═════ Data to use ═════

-- ==== Sys2Proof/Laws/Reports.lean ====
section
/-! SUPPORT. What the operations of the report unit can do: to the counters, the latches, the mask, the queue and the
report being sent. -/

namespace Sys2Proof.Machine

open Sys2Proof (Byte CrcInit)

/-! ## Counters -/

/-- A count changes its own counter and no other. -/
theorem Counters.read_add (c : Counters) (n : Nat) (j k : Counter) :
    (c.add n j).read k = if j = k then min Config.counterMax (c.read k + n) else c.read k := by
  cases j <;> cases k <;> rfl

/-- A count keeps every counter in range. -/
theorem Counters.inRange_add (c : Counters) (n : Nat) (j : Counter) (h : c.inRange) : (c.add n j).inRange := by
  intro k
  rw [Counters.read_add]
  split
  · exact Nat.min_le_left ..
  · exact h k

/-- The counters at zero are in range. -/
theorem Counters.inRange_zero : Counters.zero.inRange := by
  intro k; cases k <;> decide

/-! ## Latches -/

/-- Two alarms with one bit are one alarm. -/
theorem Alarm.index_inj (a b : Alarm) (h : a.index = b.index) : a = b := by
  revert h; cases a <;> cases b <;> decide

/-- The bit of an alarm lies in the set. -/
theorem Alarm.index_lt (a : Alarm) : a.index < 14 := by cases a <;> decide

/-- The set of one alarm holds that alarm and no other. -/
theorem Alarm.getLsbD_bit (a b : Alarm) : a.bit.getLsbD b.index = decide (a = b) := by
  cases a <;> cases b <;> decide

/-- Every bit of an alarm set is the bit of an alarm. -/
theorem Alarm.exists_index {i : Nat} (h : i < 14) : ∃ a : Alarm, a.index = i := by
  have key : ∀ j : Fin 14, ∃ a : Alarm, a.index = j.val := by
    intro j
    fin_cases j
    exacts [⟨.inletOverflow, rfl⟩, ⟨.parcelCheck, rfl⟩, ⟨.parcelMalformed, rfl⟩, ⟨.assemblyTimeout, rfl⟩,
      ⟨.storeFull, rfl⟩, ⟨.storeLow, rfl⟩, ⟨.tileRetired, rfl⟩, ⟨.storeDegraded, rfl⟩, ⟨.pageDamaged, rfl⟩,
      ⟨.unpackFault, rfl⟩, ⟨.plateSpoiled, rfl⟩, ⟨.headHalt, rfl⟩, ⟨.haltLineStuck, rfl⟩, ⟨.reportsLost, rfl⟩]
  exact key ⟨i, h⟩

/-- Two alarm sets that hold the same alarms are equal. -/
theorem Alarm.set_ext {x y : BitVec 14} (h : ∀ a : Alarm, x.getLsbD a.index = y.getLsbD a.index) : x = y := by
  apply BitVec.eq_of_getLsbD_eq
  intro i hi
  obtain ⟨a, rfl⟩ := Alarm.exists_index hi
  exact h a

/-- ALERT is low exactly where some latched alarm is not masked (R180). -/
theorem Reports.alertLow_iff (rp : Reports) :
    rp.alertLow = true ↔ ∃ a : Alarm, rp.latched a = true ∧ rp.masked a = false := by
  unfold Reports.alertLow Reports.latched Reports.masked
  rw [Bool.not_eq_true', beq_eq_false_iff_ne]
  constructor
  · intro h
    by_contra hn
    refine h (Alarm.set_ext fun a => ?_)
    by_cases h1 : rp.latches.getLsbD a.index = true
    · by_cases h2 : rp.mask.getLsbD a.index = true
      · simp [h1, h2]
      · exact absurd ⟨a, h1, by simpa using h2⟩ hn
    · simp at h1; simp [h1]
  · rintro ⟨a, h1, h2⟩ h
    have : (rp.latches &&& ~~~rp.mask).getLsbD a.index = false := by rw [h]; simp
    rw [BitVec.getLsbD_and, BitVec.getLsbD_not, h1, h2] at this
    simp [Alarm.index_lt] at this

/-! ## Touching -/

/-- An unchanged report unit touches nothing. -/
theorem Reports.touches_refl (a : Reports) (cs : List Counter) (as : List Alarm) : a.touches a cs as :=
  ⟨fun _ _ _ => rfl, fun _ _ _ => rfl, rfl⟩

/-- Touching composes. -/
theorem Reports.touches_trans {a b c : Reports} {cs : List Counter} {as : List Alarm}
    (h : a.touches b cs as) (g : b.touches c cs as) : a.touches c cs as :=
  ⟨fun k hk hr => (g.1 k hk hr).trans (h.1 k hk hr), fun x hx hr => (g.2.1 x hx hr).trans (h.2.1 x hx hr),
    g.2.2.trans h.2.2⟩

/-- What touches little touches no more than what touches much. -/
theorem Reports.touches_mono {a b : Reports} {cs cs' : List Counter} {as as' : List Alarm}
    (h : a.touches b cs as) (hc : cs ⊆ cs') (ha : as ⊆ as') : a.touches b cs' as' :=
  ⟨fun k hk hr => h.1 k (fun x => hk (hc x)) hr, fun x hx hr => h.2.1 x (fun y => hx (ha y)) hr, h.2.2⟩

/-- A report unit with the same counters, latches and mask is touched nowhere. -/
theorem Reports.touches_of_eq {a b : Reports} (hc : b.counters = a.counters) (hl : b.latches = a.latches)
    (hm : b.mask = a.mask) (cs : List Counter) (as : List Alarm) : a.touches b cs as :=
  ⟨fun _ _ _ => by rw [hc], fun _ _ _ => by simp [Reports.latched, hl], hm⟩

/-! ## The flow symbol and the boundary -/

/-- A flow symbol changes the last symbol and the record of the step only. -/
@[simp] theorem Reports.sendSymbol_same (rp : Reports) (h : Bool) :
    (rp.sendSymbol h).queue = rp.queue ∧ (rp.sendSymbol h).sending = rp.sending ∧
    (rp.sendSymbol h).latches = rp.latches ∧ (rp.sendSymbol h).mask = rp.mask ∧ (rp.sendSymbol h).owed = rp.owed ∧
    (rp.sendSymbol h).awaitStarted = rp.awaitStarted ∧ (rp.sendSymbol h).counters = rp.counters ∧
    (rp.sendSymbol h).lastSymbol = some (symbolFor h) := by
  unfold Reports.sendSymbol
  split <;> simp_all

/-- A flow symbol leaves the owed ALARM report as it is. -/
@[simp] theorem Reports.sendSymbol_owedReport (rp : Reports) (h : Bool) :
    (rp.sendSymbol h).owedReport = rp.owedReport := by
  simp [Reports.owedReport, Reports.alertLow]

/-- Where no ALARM report is owed, none joins. -/
theorem Reports.owedReport_none {rp : Reports} (h : rp.owed = false) : rp.owedReport = [] := by
  simp [Reports.owedReport, h]

/-- The owed report changes the indicator and the tail of the queue only. -/
@[simp] theorem Reports.queueOwed_same (rp : Reports) :
    rp.queueOwed.latches = rp.latches ∧ rp.queueOwed.mask = rp.mask ∧ rp.queueOwed.owed = false ∧
    rp.queueOwed.awaitStarted = rp.awaitStarted ∧ rp.queueOwed.counters = rp.counters ∧
    rp.queueOwed.queue = rp.queue ++ rp.owedReport ∧ rp.queueOwed.sending = rp.sending ∧
    rp.queueOwed.sent = rp.sent ∧ rp.queueOwed.lastSymbol = rp.lastSymbol :=
  ⟨rfl, rfl, rfl, rfl, rfl, rfl, rfl, rfl, rfl⟩

/-- What the lane does at a boundary changes the lane and the queue only. -/
@[simp] theorem Reports.sendNext_same (rp : Reports) (h : Bool) (c : CrcInit) :
    (rp.sendNext h c).latches = rp.latches ∧ (rp.sendNext h c).mask = rp.mask ∧ (rp.sendNext h c).owed = rp.owed ∧
    (rp.sendNext h c).awaitStarted = rp.awaitStarted ∧ (rp.sendNext h c).counters = rp.counters ∧
    (rp.sendNext h c).lastSymbol = some (symbolFor h) := by
  unfold Reports.sendNext
  split <;> simp

/-- With nothing waiting the lane sends the symbol that the flag calls for. -/
theorem Reports.sendNext_nil {rp : Reports} (h : Bool) (c : CrcInit) (hq : rp.queue = []) :
    rp.sendNext h c = rp.sendSymbol h := by
  simp [Reports.sendNext, hq]

/-- With a report waiting its sending begins, behind the symbol that the flag calls for, and it leaves the queue (R173). -/
theorem Reports.sendNext_cons {rp : Reports} {r : Report} {rest : List Report} (h : Bool) (c : CrcInit)
    (hq : rp.queue = r :: rest) :
    rp.sendNext h c = { rp.sendSymbol h with
      queue := rest, sending := some r, sent := (rp.sendSymbol h).sent ++ [.parcel (r.parcel c)] } := by
  simp [Reports.sendNext, hq]

/-- A boundary changes the lane, the queue and the owed indicator only. -/
@[simp] theorem Reports.boundary_same (rp : Reports) (h : Bool) (c : CrcInit) :
    (rp.boundary h c).latches = rp.latches ∧ (rp.boundary h c).mask = rp.mask ∧
    (rp.boundary h c).awaitStarted = rp.awaitStarted ∧ (rp.boundary h c).counters = rp.counters ∧
    (rp.boundary h c).lastSymbol = some (symbolFor h) := by
  unfold Reports.boundary
  split <;> simp

/-- With nothing waiting a boundary is the symbol that the flag calls for. -/
theorem Reports.boundary_nil {rp : Reports} (h : Bool) (c : CrcInit) (hq : rp.queue = []) :
    rp.boundary h c = rp.sendSymbol h := by
  simp [Reports.boundary, hq, Reports.sendNext_nil h c hq]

═════

§ **Task**
Would you copy each line of the records that contains "inRange"?

§ **Expected output**
theorem Counters.inRange_add (c : Counters) (n : Nat) (j : Counter) (h : c.inRange) : (c.add n j).inRange := by
theorem Counters.inRange_zero : Counters.zero.inRange := by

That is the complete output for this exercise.